Case 1: Detailed findings observed in this specimen have already been published [53]. Briefly, this animal had an amputation of the left pelvic limb with bumblefoot in the contralateral remaining foot, resulting in septicemia, along with vegetative aortic endocarditis and associated myocarditis. A moderate multifocal heterophilic ventriculitis with intralesional nematodes and associated bacterial infection was observed. Numerous cestodes were present in the intestinal lumen without associated inflammation.

Case 2: There were skin and muscle lacerations in the neck, the right shoulder and the right tight, as well as focally extensive necrosis affecting the pectoral muscle with mineralization, histiocytic infiltrate and associated bacterial infection (polyphasic process). Moderate visceral gout was also present affecting pericardium, air sacs, lungs and Glisson’s capsule. There were scarce trematodes in the bile ducts and scarce acanthocephalan in the intestinal lumen.

Case 3: Moderate generalized subcutaneous edema was observed, together with bilateral bone calluses of the furcula. A moderate heterophilic ventriculitis with intralesional nematodes and eggs, associated bacterial infection, as well as marked diffuse thickening and multifocal disruption of the koilin layer were also noted. A focal granuloma with an intralesional cestode was seen in the lungs.

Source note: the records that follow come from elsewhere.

-- ==== Sys2Proof/Decode.lean ====
section
/-! DEFINITION. The decoder (R124-R155), total on any word and rejecting by the step of R126 that fails, and after it
the encoder, written from the same format tables. -/

namespace Sys2Proof

/-- The MAJOR field (R124). -/
def majorOf (w : Word) : Nat := (w.extractLsb' 56 8).toNat
/-- The guard fields (R124). -/
def guardOf (w : Word) : Guard := ⟨w.extractLsb' 49 7, w.getLsbD 48⟩
/-- The format fields, bits 47:0 (R124). -/
def bodyOf (w : Word) : BitVec 48 := w.extractLsb' 0 48

def bit1 (b : Bool) : BitVec 1 := if b then 1#1 else 0#1
def bit6 (b : Bool) : BitVec 6 := if b then 1#6 else 0#6

/-- A whole word from its common fields and its format fields (R124). -/
def mkWord (major : Nat) (g : Guard) (body : BitVec 48) : Word :=
  BitVec.ofNat 8 major ++ g.p ++ bit1 g.n ++ body

def up7 (r : BitVec 6) : BitVec 7 := r.zeroExtend 7
def lo6 (r : BitVec 7) : BitVec 6 := r.truncate 6

/-- The RR format of R128. -/
structure FRR where
  d : BitVec 7 := 0
  a : BitVec 7 := 0
  b : BitVec 7 := 0
  c : BitVec 7 := 0
  func : BitVec 8 := 0
  ty : BitVec 5 := 0
  rm : BitVec 3 := 0
  res : BitVec 4 := 0
  deriving DecidableEq, Repr

def FRR.enc (x : FRR) : BitVec 48 :=
  (x.d ++ x.a ++ x.b ++ x.c ++ x.func ++ x.ty ++ x.rm ++ x.res : BitVec 48)

def FRR.dec (w : BitVec 48) : FRR :=
  ⟨w.extractLsb' 41 7, w.extractLsb' 34 7, w.extractLsb' 27 7, w.extractLsb' 20 7, w.extractLsb' 12 8, w.extractLsb' 7 5, w.extractLsb' 4 3, w.extractLsb' 0 4⟩

/-- The RI format of R129. -/
structure FRI where
  d : BitVec 7 := 0
  a : BitVec 6 := 0
  f : BitVec 3 := 0
  imm : BitVec 32 := 0
  deriving DecidableEq, Repr

def FRI.enc (x : FRI) : BitVec 48 :=
  (x.d ++ x.a ++ x.f ++ x.imm : BitVec 48)

def FRI.dec (w : BitVec 48) : FRI :=
  ⟨w.extractLsb' 41 7, w.extractLsb' 35 6, w.extractLsb' 32 3, w.extractLsb' 0 32⟩

/-- The V format of R130. -/
structure FV where
  d : BitVec 7 := 0
  a : BitVec 7 := 0
  b : BitVec 7 := 0
  c : BitVec 7 := 0
  func : BitVec 6 := 0
  ty : BitVec 5 := 0
  xt : BitVec 5 := 0
  rm : BitVec 3 := 0
  res : BitVec 1 := 0
  deriving DecidableEq, Repr

def FV.enc (x : FV) : BitVec 48 :=
  (x.d ++ x.a ++ x.b ++ x.c ++ x.func ++ x.ty ++ x.xt ++ x.rm ++ x.res : BitVec 48)

def FV.dec (w : BitVec 48) : FV :=
  ⟨w.extractLsb' 41 7, w.extractLsb' 34 7, w.extractLsb' 27 7, w.extractLsb' 20 7, w.extractLsb' 14 6, w.extractLsb' 9 5, w.extractLsb' 4 5, w.extractLsb' 1 3, w.extractLsb' 0 1⟩

/-- The M format of R131. -/
structure FM where
  t : BitVec 7 := 0
  sp : BitVec 2 := 0
  buf : BitVec 4 := 0
  idx : BitVec 6 := 0
  sc : BitVec 2 := 0
  ty : BitVec 5 := 0
  fe : BitVec 3 := 0
  ord : BitVec 2 := 0
  scope : BitVec 2 := 0
  disp : BitVec 15 := 0
  deriving DecidableEq, Repr

def FM.enc (x : FM) : BitVec 48 :=
  (x.t ++ x.sp ++ x.buf ++ x.idx ++ x.sc ++ x.ty ++ x.fe ++ x.ord ++ x.scope ++ x.disp : BitVec 48)

def FM.dec (w : BitVec 48) : FM :=
  ⟨w.extractLsb' 41 7, w.extractLsb' 39 2, w.extractLsb' 35 4, w.extractLsb' 29 6, w.extractLsb' 27 2, w.extractLsb' 22 5, w.extractLsb' 19 3, w.extractLsb' 17 2, w.extractLsb' 15 2, w.extractLsb' 0 15⟩

/-- The B format of R132. -/
structure FB where
  d : BitVec 6 := 0
  a : BitVec 6 := 0
  res : BitVec 4 := 0
  off : BitVec 32 := 0
  deriving DecidableEq, Repr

Case 4: The right eye showed a severe ulcerative fibrino-heterophilic keratitis with intralesional fungal hyphae and cocci. A moderate heterophilic ventriculitis with intralesional nematodes and associated bacteria similar to case 3 was observed.

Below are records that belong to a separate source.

/-- A buffer record (R278). `own` says that the Keystone itself holds the buffer: its logs, an admin ring, a backing buffer (R470, R487,
R499). `images` lists the context images that FREEZE has written into it: the offset of each, and the buffers that its IMPORT entries
name (R280, R463). -/
structure Buf where
  gen : Nat := 0
  maxRights : Nat := 0
  size : Nat := 0
  refCnt : Nat := 0
  context : Nat := 0
  driver : Bool := false
  host : Bool := false
  secure : Bool := false
  freeing : Bool := false
  valid : Bool := false
  pmap : Word := 0
  resident : Nat := 0
  dirtyCnt : Nat := 0
  retired : Bool := false
  own : Bool := false
  images : List (Nat × List Nat) := []
  deriving DecidableEq, Repr

/-- A page-out record (R284). -/
structure PageRec where
  data : Tab Byte := []
  fe : Tab Bool := []
  park : Tab Bool := []
  poison : Tab Bool := []
  deriving DecidableEq, Repr

/-- A forwarded-atomic fill in flight (R63, R225): the strand whose atomic sent it, its target, and the Pier that it comes from. -/
structure Fill where
  src : Nat
  lcore : Nat
  off : Nat
  value : Word
  pier : Nat
  deriving DecidableEq, Repr

/-- A wake notice in flight from a Pier to the Keystone (R214): the word of a buffer, the bit it now has, and the Pier. -/
structure Notice where
  buf : Nat
  word : Nat
  full : Bool
  pier : Nat
  deriving DecidableEq, Repr

/-- A region of an edge whose source has completed and whose dependant has not (R65, R66): the dependant's record, the source's
logical core, and the bytes. -/
structure Region where
  ctx : Nat
  graph : Nat
  node : Nat
  src : Nat
  id : Nat
  off : Nat
  len : Nat
  deriving DecidableEq, Repr

/-- A die of the package (R12-R18, R498, R502, R506): enabled core positions and arrays, retirement, world, throttling. -/
structure Die where
  cores : BitVec 16 := 0
  arrays : BitVec 4 := 0
  inService : Bool := false
  retired : Bool := false
  secure : Bool := false
  throttled : Bool := false
  corrected : Tab (List Nat) := []
  failing : Tab Bool := []
  routerBad : Bool := false
  deriving DecidableEq, Repr

/-- The array lease of a cluster (R327): holder, commands started, grant time, and the position of the last holder. -/
structure Lease where
  holder : Option Nat := none
  started : Nat := 0
  since : Nat := 0
  last : Nat := 3
  deriving DecidableEq, Repr

/-- A queue record of R448. `lastRun` is the time at which the queue last had a step to run (R449), `waits` the time at which each WAIT
started (R456), and `owed` STATUS + 1 + 256 × DETAIL with which a packet is to complete once its pages are in memory (R455). -/
structure QRec where
  valid : Bool := false
  st : Nat := 0
  secure : Bool := false
  admin : Bool := false
  func : Nat := 0
  dl : Bool := false
  level : Nat := 0
  rsize : Nat := 0
  ringId : Nat := 0
  ringGen : Nat := 0
  ringOff : Nat := 0
  wptr : Nat := 0
  rptr : Nat := 0
  cptr : Nat := 0
  doneMask : BitVec 8 := 0
  steps : Word := 0
  cqptr : Nat := 0
  errStat : Nat := 0
  errIdx : Nat := 0
  lastRun : Nat := 0
  waits : Tab Nat := []
  owed : Tab Nat := []
  deriving DecidableEq, Repr

/-- A retirement that is being written into the tables (R18, R498): the die, the position (16: the whole die), the die as its entry
still shows it, and the writes made so far: 1 the remap tables, 2 CHANGES odd, 3 the entries. -/
structure Change where
  die : Nat
  pos : Nat
  old : Die
  made : Nat
  deriving DecidableEq, Repr

/-- The package: dies, discovery state, power class, reset and fatal state (R12-R18, R33-R35, R501, R506-R508). -/
structure Package where
  dies : Tab Die := []
  changes : BitVec 8 := 0
  changing : Option Change := none
  ready : Bool := false
  stage : Nat := 0
  dead : Bool := false
  fatal : Option Nat := none
  powerMem : Bool := false
  powerNext : Option Bool := none
  powerTick : Nat := 0
  measure : List (BitVec 384) := [0, 0, 0, 0, 0]
  fnSecure : List Bool := []
  deriving DecidableEq, Repr

/-- The Keystone: deadline share, leases, command processors, error log, heartbeats (R327, R426, R448-R453, R499-R501). `beatDue`
holds the device time before which a firmware core's next beat is not due. -/
structure Keystone where
  dlShare : Nat := 16
  dlWindow : Nat := 0
  dlUsed : Nat := 0
  leases : Tab Lease := []
  qrecs : Tab QRec := []
  hwSlots : Tab (Option Nat) := []
  logHead : Nat := 0
  lastErr : Tab (Option (Nat × Nat)) := []
  beats : Tab Nat := []
  beatSeen : Tab Nat := []
  beatDue : Tab Nat := []
  missed : Tab Nat := []
  msix : List (Nat × Nat) := []
  served : Tab (Option Nat) := []
  sliceOver : Tab Bool := []
  deriving DecidableEq, Repr

/-- A fabric link direction (R476, R480): credits per virtual channel, RET and GOT. -/
structure Link where
  credits : Tab Nat := []
  ret : Tab (BitVec 32) := []
  got : Tab (BitVec 32) := []
  audits : List (List (BitVec 32)) := []
  auditAt : Nat := 0
  faulted : Bool := false
  deriving DecidableEq, Repr

/-- The fabric and the Trestle (R475-R483). -/
structure Fabric where
  frame : Nat := 0
  links : Tab Link := []
  quotas : Tab Nat := []
  conns : Tab Word := []
  connTime : Tab Word := []
  connSt : Tab Nat := []
  deriving DecidableEq, Repr

/-- A steering entry of an Abutment (R492-R494): its four words, the slot pointer, the frame count, its drops. -/
structure Steer where
  w0 : Word := 0
  w1 : Word := 0
  w2 : Word := 0
  w3 : Word := 0
  next : Nat := 0
  seq : BitVec 32 := 0
  drops : Nat := 0
  deriving DecidableEq, Repr

/-- A frame that left the module: its Abutment and port, its bytes, and the FCS sent after them (R494). -/
structure Frame where
  abut : Nat
  port : Nat
  bytes : List Byte
  fcs : BitVec 32
  deriving DecidableEq, Repr

/-- Host and network interface of the Abutments (R70, R482, R486-R494). -/
structure HostIf where
  adminBase : Tab Word := []
  adminEn : Tab Bool := []
  adminReady : Tab Bool := []
  adminSize : Tab Nat := []
  adminIndex : Tab Word := []
  adminClosing : Tab Bool := []
  aperture : Tab Word := []
  msixAddr : Tab Word := []
  msixData : Tab Word := []
  pba : Tab Word := []
  posted : Tab Nat := []
  steer : Tab Steer := []
  portDrops : Tab Nat := []
  portEnd : Tab Nat := []
  locked : Bool := false
  ptpOffset : BitVec 32 := 0
  ptpPort : Nat := 0
  completions : List (List Byte × Nat) := []
  sent : List Frame := []
  deriving DecidableEq, Repr

/-- The machine. -/
structure State where
  /-- Which agents move next; empty: the focused strand issues (log 1). The model's own. -/
  agenda : List Turn := []
  /-- The strand that issued last, (context × 320 + logical core) × 5 + strand; its core issues when the agenda is empty (log 1).
  The model's own. -/
  cur : Nat := 0
  /-- Accesses of several words that are part done (log 113). The model's own. -/
  apart : Apart := {}
  /-- Advances with each free value drawn (log 12). The model's own. -/
  freeCtr : Nat := 0
  /-- The next free choices, where named; empty: the opaque free values (log 12). The model's own. -/
  hints : List Nat := []
  strands : Tab Strand := []
  lcores : Tab LCore := []
  ctxs : Tab Ctx := []
  tasks : Tab Task := []
  entries : List Entry := []
  emission : Nat := 0
  /-- Strands saved by a checkpoint or drain, by number (R435). -/
  saved : Tab Strand := []
  subs : List Sub := []
  mem : List Host.Cell := []
  fe : Tab Bool := []
  poison : Tab Bool := []
  park : Tab Bool := []
  bufs : Tab Buf := []
  pages : Tab Word := []
  frames : Tab Bool := []
  backing : Tab PageRec := []
  /-- The RCBs, beside the context RCB, that a page counts against (R416). -/
  pageFor : Tab (List Nat) := []
  hostMem : List Host.Cell := []
  hostPoison : Tab Bool := []
  fills : List Fill := []
  regions : List Region := []
  notices : List Notice := []
  devTime : Word := 0
  pkg : Package := {}
  ks : Keystone := {}
  fab : Fabric := {}
  io : HostIf := {}
  deriving DecidableEq, Repr

/-- The dies as manufactured (R12, R14): a full population (log 6). -/
def dieTable : Tab Die :=
  (List.range 32).map fun d =>
    (d, { cores := if 3 ≤ d ∧ d ≤ 22 then 0xFFFF else 0, arrays := if 3 ≤ d ∧ d ≤ 10 then 0xF else 0,
          inService := true })

/-- The machine right after a cold reset: bring-up has not begun, nothing is loaded, every context ABSENT (R107, R448,
R457, R504, R507); log 3 names the values the spec does not state. -/
def State.reset : State :=
  { pkg := { dies := dieTable, fnSecure := List.replicate 17 false } }

end Sys2Proof.Machine
end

Case 5: A severe heterophilic ventriculitis with intralesional nematodes and associated bacterial infection was diagnosed. A mild lymphoplasmacytic enteritis with cestodes in the intestinal lumen was also seen.

Case 6: A severe heterophilic arthritis of the right intertarsal joint with a focally extensive ulcer on its dorsal area was observed. The foot of the same limb exhibited moderate pododermatitis on the dorsal aspect while mild arthritis was observed in the metatarsal joints of both feet. Scarce cestodes without inflammatory reaction were present in the intestines.

Case 7: Mild histiocytic proventriculitis associated to nematodes with hyperplasia of the mucosal folds and increased mucus production was seen, together with severe heterophilic ventriculitis with intralesional nematodes and associated bacterial infection. Additionally, numerous acanthocephalans were observed in the intestinal lumen.